▶ [EXERCISE BRIEF]: Go line by line through the data below and count those that hold "HostCommand". Return only the number.
BEGIN DATA FOR THIS EXERCISE
theorem State.PortLaw.move {s t : State} (h : s.PortLaw) (hmove : s.PortMove t) (htest : t.memoryTest = s.memoryTest)
    (hready : t.port.ready = s.port.ready) : t.PortLaw := by
  refine ⟨t.hostClaimLaw_iff.2 (hmove.claimFits h.1), ?_⟩
  rw [State.testLaw_iff, htest, hready]
  exact hmove.testFits h.2

/-- Every body but that of INITIALIZE and of the parameter steps leaves the claim alone; these raise the clean-up. -/
theorem State.PortLaw.stepPassed {s : State} (hclaim : s.claims.host = none) (htest : s.memoryTest = none) (task : Task)
    (held : Bool) : (s.stepPassed task held).PortLaw := by
  obtain ⟨e, h, hs, hcases⟩ := s.stepPassed_frame task held
  rw [hs]
  rcases hcases with ⟨rfl, rfl⟩ | ⟨rfl, rfl⟩
  · exact ⟨fun x hx => .inr (.inr ⟨_, _, rfl, (Option.some.inj hx).symm⟩), fun h => by
      rw [show ({ s with port := _, claims := _ } : State).memoryTest = none from htest] at h; cases h⟩
  · exact .of_none hclaim htest

theorem installParameterBody_portLaw {s : State} (hclaim : s.claims.host = none) (htest : s.memoryTest = none)
    (task : Task) (held : Bool) : (installParameterBody task held s).PortLaw := by
  unfold installParameterBody
  simp only
  iterate 5
    split
    · exact .of_none hclaim htest
  exact State.PortLaw.stepPassed (s := State.setPool (s.setLoading _ _) _) hclaim htest task held

theorem groupParameterBody_portLaw {s : State} (hclaim : s.claims.host = none) (htest : s.memoryTest = none)
    (task : Task) (held : Bool) : (groupParameterBody task held s).PortLaw := by
  unfold groupParameterBody
  simp only
  iterate 3
    split
    · exact .of_none hclaim htest
  rename_i p _
  exact State.PortLaw.stepPassed (s := s.setPool p) hclaim htest task held

theorem State.initializeTable_portLaw {s : State} {task : Task} {held : Bool}
    (hengine : s.port.engine = .execute task held) (hcommand : task.command = .initializePart) :
    s.initializeTable.PortLaw :=
  ⟨fun _ h => (nomatch h), fun _ => ⟨rfl, .inr ⟨task, held, hengine, hcommand⟩⟩⟩

theorem command_of_initializeTable {c : HostCommand} (h : executeStep c = some .initializeTable) :
    c = .initializePart := by
  cases c <;> first | rfl | cases h

theorem parameterStep_ne_initializeTable (c : HostCommand) : parameterStep c ≠ .initializeTable := by
  cases c <;> decide

theorem tableStepOf_portLaw {c : Instr} {h : HostStep} {body : Task → Bool → State → State}
    (hc : tableStepOf c = some (h, body)) {s : State} (hclaim : s.claims.host = none) (htest : s.memoryTest = none)
    {task : Task} {held : Bool}
    (hinit : h = .initializeTable → ∃ task held, s.port.engine = .execute task held ∧ task.command = .initializePart) :
    (body task held s).PortLaw := by
  have hnone : ∀ {l : List Part}, State.Within l s (body task held s) → Part.hostClaim ∉ l → Part.memoryTest ∉ l →
      (body task held s).PortLaw :=
    fun hw h1 h2 => .of_none ((hw .hostClaim h1).trans hclaim) ((hw .memoryTest h2).trans htest)
  cases c <;> cases hc
  case installParameterStep => exact installParameterBody_portLaw hclaim htest task held
  case groupParameterStep => exact groupParameterBody_portLaw hclaim htest task held
  case initializeTableStep =>
    obtain ⟨task', held', hengine, hcommand⟩ := hinit rfl
    exact s.initializeTable_portLaw hengine hcommand
  case installFinalStep => exact hnone (installFinalBody_within task held s) (by decide) (by decide)
  case groupDefineFinalStep => exact hnone (groupDefineFinalBody_within task held s) (by decide) (by decide)
  case groupEditFinalStep => exact hnone (groupEditFinalBody_within task held s) (by decide) (by decide)
  case groupRemoveStep => exact hnone (groupRemoveBody_within task held s) (by decide) (by decide)
  case entryEditStep => exact hnone (entryEditBody_within task held s) (by decide) (by decide)
  case suspend => exact hnone (suspendBody_within task held s) (by decide) (by decide)
  case resume => exact hnone (resumeBody_within task held s) (by decide) (by decide)
  case retire => exact hnone (retireBody_within task held s) (by decide) (by decide)
  case entryReadStep => exact hnone (entryReadBody_within task held s) (by decide) (by decide)
  case groupReadStep => exact hnone (groupReadBody_within task held s) (by decide) (by decide)
  case entryFindStep => exact hnone (entryFindBody_within task held s) (by decide) (by decide)
  case entryListStep => exact hnone (entryListBody_within task held s) (by decide) (by decide)
  case tableStatusStep => exact hnone (tableStatusBody_within task held s) (by decide) (by decide)
  case handleCheck later => exact hnone (handleCheckBody_within later task held s) (by decide) (by decide)

theorem exec_tableStep_portLaw {c : Instr} {h : HostStep} {body : Task → Bool → State → State}
    (hc : tableStepOf c = some (h, body)) {s t : State} (ht : exec c s = .next t) (hs : s.PortLaw) : t.PortLaw := by
  rcases exec_tableStep_cases hc ht with rfl | ⟨task, held, rfl, hclaim, -⟩
  · exact hs
  refine tableStepOf_portLaw hc (s := s.served .host) rfl (hs.2.memoryTest_none hclaim) fun hh => ?_
  subst hh
  rcases hs.1 _ hclaim with ⟨task', held', he, hstep⟩ | ⟨task', held', he, hstep⟩ | ⟨task', outcome, he, hstep⟩
  · exact ⟨task', held', he, command_of_initializeTable hstep⟩
  · exact absurd hstep.symm (parameterStep_ne_initializeTable _)
  · cases hstep

theorem State.cleanUp_portLaw {s : State} (hs : s.PortLaw) : s.cleanUp.PortLaw := by
  unfold State.cleanUp
  split
  · rename_i hturn
    have htest := hs.2.memoryTest_none hturn.1
    split
    · have hfreed := (State.freeLoading_within (s.served .host)).trans (State.returnReservation_within _)
      exact .of_none (hfreed .hostClaim (by decide)) ((hfreed .memoryTest (by decide)).trans htest)
    all_goals exact hs
  · exact hs

theorem State.testEnded_within (s : State) : State.Within [.ready, .engine, .portBits] s s.testEnded := by
  unfold State.testEnded
  split
  · intro p hp
    cases p <;> first | rfl | exact absurd (by decide) hp
  · exact (s.endTask_within _ false _).mono (by decide)
  all_goals exact .refl _ s

theorem State.placeInputs_within (s : State) (l : List InputId) :
    State.Within inputParts s (l.foldl (fun s i => s.placeInput i) s) := by
  induction l generalizing s with
  | nil => exact .refl _ s
  | cons i rest ih => exact ((s.placeInput_only i).within.trans (ih _)).mono (by decide)

theorem State.endMemoryTest_memoryTest (s : State) (failing : List CellNo) :
    (s.endMemoryTest failing).memoryTest = none := by
  unfold State.endMemoryTest State.afterTest
  simp only
  rw [State.raiseTable_frame]
  exact ((State.testEnded_within _) .memoryTest (by decide)).trans ((State.placeInputs_within _ _) .memoryTest (by decide))

theorem State.endMemoryTest_portLaw {s : State} (hs : s.PortLaw) (hdue : s.testDue = true) (failing : List CellNo) :
    (s.endMemoryTest failing).PortLaw := by
  have hclaim : s.claims.host = none := by
    refine (hs.2 ?_).1
    unfold State.testDue at hdue
    split at hdue
    · rename_i h; rw [h]; rfl
    · cases hdue
  exact .of_none (((s.endMemoryTest_within failing) .hostClaim (by decide)).trans hclaim)
    (s.endMemoryTest_memoryTest failing)

theorem exec_portLaw (c : Instr) (s t : State) (h : exec c s = .next t) (hs : s.PortLaw) : t.PortLaw := by
  cases hstep : tableStepOf c with
  | some x => exact exec_tableStep_portLaw hstep h hs
  | none =>
    by_cases hapart : movesApart c = true
    · cases c
      case hardwareReset =>
        cases h
        exact State.reset_like_portLaw rfl rfl rfl
      case memoryTestEnd failing time =>
        cases h
        split
        · exact State.endMemoryTest_portLaw (s := s.advanceTo time) hs ‹_› failing
        · exact hs
      case parameterPhaseCleanUp =>
        cases h
        exact State.cleanUp_portLaw hs
      all_goals cases hapart
    · have hapart := Bool.eq_false_iff.2 hapart
      have hw := exec_within c s t h
      refine hs.move (exec_portMove hstep hapart h) (hw .memoryTest ?_) (hw .ready ?_)
      all_goals
        cases c <;> first | contradiction | (simp only [touches]; decide)

/-- Law 10 is a property of the phases of the engine. -/
theorem Engine.requestLaw (s : State) : s.RequestLaw := by
  unfold State.RequestLaw
  cases s.port.engine with
  | parameter task wait => cases wait with
    | word => exact ⟨fun _ => rfl, nofun⟩
    | step => exact ⟨nofun, nofun⟩
  | result => exact ⟨fun _ => rfl, fun _ => rfl⟩
  | testing | idle | execute | cleanup => exact ⟨nofun, nofun⟩

/-- Settles O11: the moves of the engine keep the claim with its phase, and so does every served table step. -/
theorem stepKeepsHostClaimLaw : Obligations.StepKeepsHostClaimLaw := by
  intro s t hclaim htest hstep
  obtain ⟨hclaim', htest'⟩ := step_keeps (P := State.PortLaw) (fun _ _ hs => hs) (fun _ _ hs => hs) exec_portLaw hstep
    ⟨hclaim, htest⟩
  exact ⟨hclaim', htest', Engine.requestLaw t⟩

end Sys2Proof.Machine
end

section
/-! SUPPORT. The relay map under each command: law 6, the sources apart and current (R124 to R131). -/

namespace Sys2Proof.Machine

/-! ## The records' sources -/

/-- Every record that is not EMPTY names the source it named before. -/
def State.SameSources (s t : State) : Prop :=
  ∀ (n : RelayNo) (r : RelayRecord), t.relays[n] = some r → ∃ q, s.relays[n] = some q ∧ q.source = r.source

theorem State.SameSources.of_relays {s t : State} (h : t.relays = s.relays) : s.SameSources t :=
  fun _ r hr => ⟨r, h ▸ hr, rfl⟩

theorem State.SameSources.trans {s t u : State} (h : s.SameSources t) (k : t.SameSources u) : s.SameSources u := by
  intro n r hr
  obtain ⟨q, hq, hsource⟩ := k n r hr
  obtain ⟨p, hp, hsource'⟩ := h n q hq
  exact ⟨p, hp, hsource'.trans hsource⟩

theorem State.Within.sameSources {l : List Part} {s t : State} (h : State.Within l s t) (hl : Part.relays ∉ l) :
    s.SameSources t := .of_relays (h .relays hl)

theorem State.relays_setRelay (s : State) (n m : RelayNo) (x : Option RelayRecord) :
    (s.setRelay n x).relays[m] = if n = m then x else s.relays[m] := getElem_set_fin ..

/-- A record replaced by one of the same source, or emptied. -/
theorem State.setRelay_sameSources (s : State) (n : RelayNo) {x : Option RelayRecord}
    (hx : ∀ r, x = some r → ∃ q, s.relays[n] = some q ∧ q.source = r.source) : s.SameSources (s.setRelay n x) := by
  intro m r hr
  rw [State.relays_setRelay] at hr
  split at hr
  · rename_i heq
    exact heq ▸ hx r hr
  · exact ⟨r, hr, rfl⟩

theorem State.relayOffers_relays (s : State) (r : RelayRecord) (press : PressName) :
    ([0, 1].foldl (State.relayOffer r press) (s, .queued, [])).1.relays = s.relays := by
  have hfirst := (State.relayOffer_only r press (s, .queued, []) 0).within .relays (by decide)
  have hsecond := (State.relayOffer_only r press (State.relayOffer r press (s, .queued, []) 0) 1).within .relays
    (by decide)
  exact hsecond.trans hfirst

theorem State.sendLinkRequests_sameSources (s : State) (press : PressName) (os : List OutputId) :
    s.SameSources (os.foldl (fun s o => s.sendLinkRequest o press) s) := by
  obtain ⟨q, hq⟩ := State.sendLinkRequests_frame press os s
  rw [hq]
  exact .of_relays rfl

theorem State.relayPress_sameSources {s : State} {n : RelayNo} {r : RelayRecord} (hr : s.relays[n] = some r)
    (p : PressStart) : s.SameSources (s.relayPress n r p) := by
  have hset : ∀ {u : State} {q : RelayRecord}, u.relays = s.relays → q.source = r.source →
      s.SameSources (u.setRelay n (some q)) := fun hu hq =>
    .trans (.of_relays hu) (State.setRelay_sameSources _ n fun q' hq' =>
      ⟨r, hu ▸ hr, hq.symm.trans (congrArg RelayRecord.source (Option.some.inj hq'))⟩)
  unfold State.relayPress
  split
  · exact .of_relays rfl
  split
  · exact hset rfl rfl
  split
  · exact hset rfl rfl
  split
  · exact hset rfl rfl
  · simp only
    refine .trans ?_ (State.sendLinkRequests_sameSources _ _ _)
    exact hset (s.relayOffers_relays r p.press) rfl

theorem exec_pressStart_sameSources {s t : State} (h : exec .pressStart s = .next t) : s.SameSources t := by
  cases h
  split
  · exact .of_relays rfl
  · rename_i p rest _
    unfold State.takePressStart
    split
    · exact .of_relays rfl
    · rename_i n r hfound
      have hr := (State.relayOfSource_spec hfound).1
      have htaken : s.SameSources (s.setMail { s.mail with pressStarts := rest }) := .of_relays rfl
      exact htaken.trans (State.relayPress_sameSources hr p)

theorem State.takeRetire_relay {s : State} {h : Handle} {n : RelayNo} {r : RelayRecord}
    (hr : (s.takeRetire h).relays[n] = some r) : ∃ q, s.relays[n] = some q ∧ q.source = r.source ∧ r.source ≠ h := by
  simp only [State.takeRetire, Fin.getElem_fin, Vector.getElem_map, Option.bind_eq_some_iff] at hr
  obtain ⟨q, hq, hafter⟩ := hr
  refine ⟨q, hq, ?_⟩
  unfold RelayRecord.afterRetire at hafter
  split at hafter
  · cases hafter
  · rename_i hsource
    split at hafter <;> (obtain rfl := Option.some.inj hafter; exact ⟨rfl, hsource⟩)

theorem relayClearWork_sameSources (task : Task) (held : Bool) (s : State) :
    s.SameSources (relayClearWork task held s) := by
  unfold relayClearWork
  split
  · exact (s.setRelay_sameSources _ (x := none) nofun).trans
      ((State.finish_within _ _ _ _ _).sameSources (by decide))
  · exact (s.finish_within _ _ _ _).sameSources (by decide)

/-- A RELAY SET that the relay unit takes writes a record of the source of its first word, or leaves the map. -/
theorem relaySetWork_relays (task : Task) (held : Bool) (s : State) :
    (relaySetWork task held s).relays = s.relays ∨ ∃ r, Handle.ofWord (task.word 0) = some r.source ∧
      (relaySetWork task held s).relays = (s.relayWrite r).1.relays := by
  unfold relaySetWork
  split
  · rename_i source target hsource _
    refine .inr ⟨relayRecordOf source target (task.word 2), hsource, ?_⟩
    split <;> rename_i hwrite <;> rw [hwrite] <;> exact (State.finish_within _ _ _ _ _) .relays (by decide)
  · exact .inl ((s.finish_within _ _ _ _) .relays (by decide))

/-- The relay map is as it was but for one record, whose source no other record names. -/
theorem State.relayWrite_cases (s : State) (r : RelayRecord) :
    (s.relayWrite r).1 = s ∨ ∃ n, (s.relayWrite r).1 = s.setRelay n (some r) ∧
      (∃ q, s.relays[n] = some q ∧ q.source = r.source ∨ ∀ (m : RelayNo) (q : RelayRecord), s.relays[m] = some q →
        q.source ≠ r.source) := by
  unfold State.relayWrite
  split
  · rename_i n q hfound
    obtain ⟨hq, hsource⟩ := State.relayOfSource_spec hfound
    exact .inr ⟨n, rfl, q, .inl ⟨hq, hsource⟩⟩
  · rename_i hnone
    split
    · rename_i n _
      refine .inr ⟨n, rfl, r, .inr fun m q hq hsource => ?_⟩
      have hsome := State.relayOfSource_isSome hq hsource
      rw [hnone] at hsome
      cases hsome
    · exact .inl rfl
END DATA FOR THIS EXERCISE
▶ [TASK ANSWER]: 2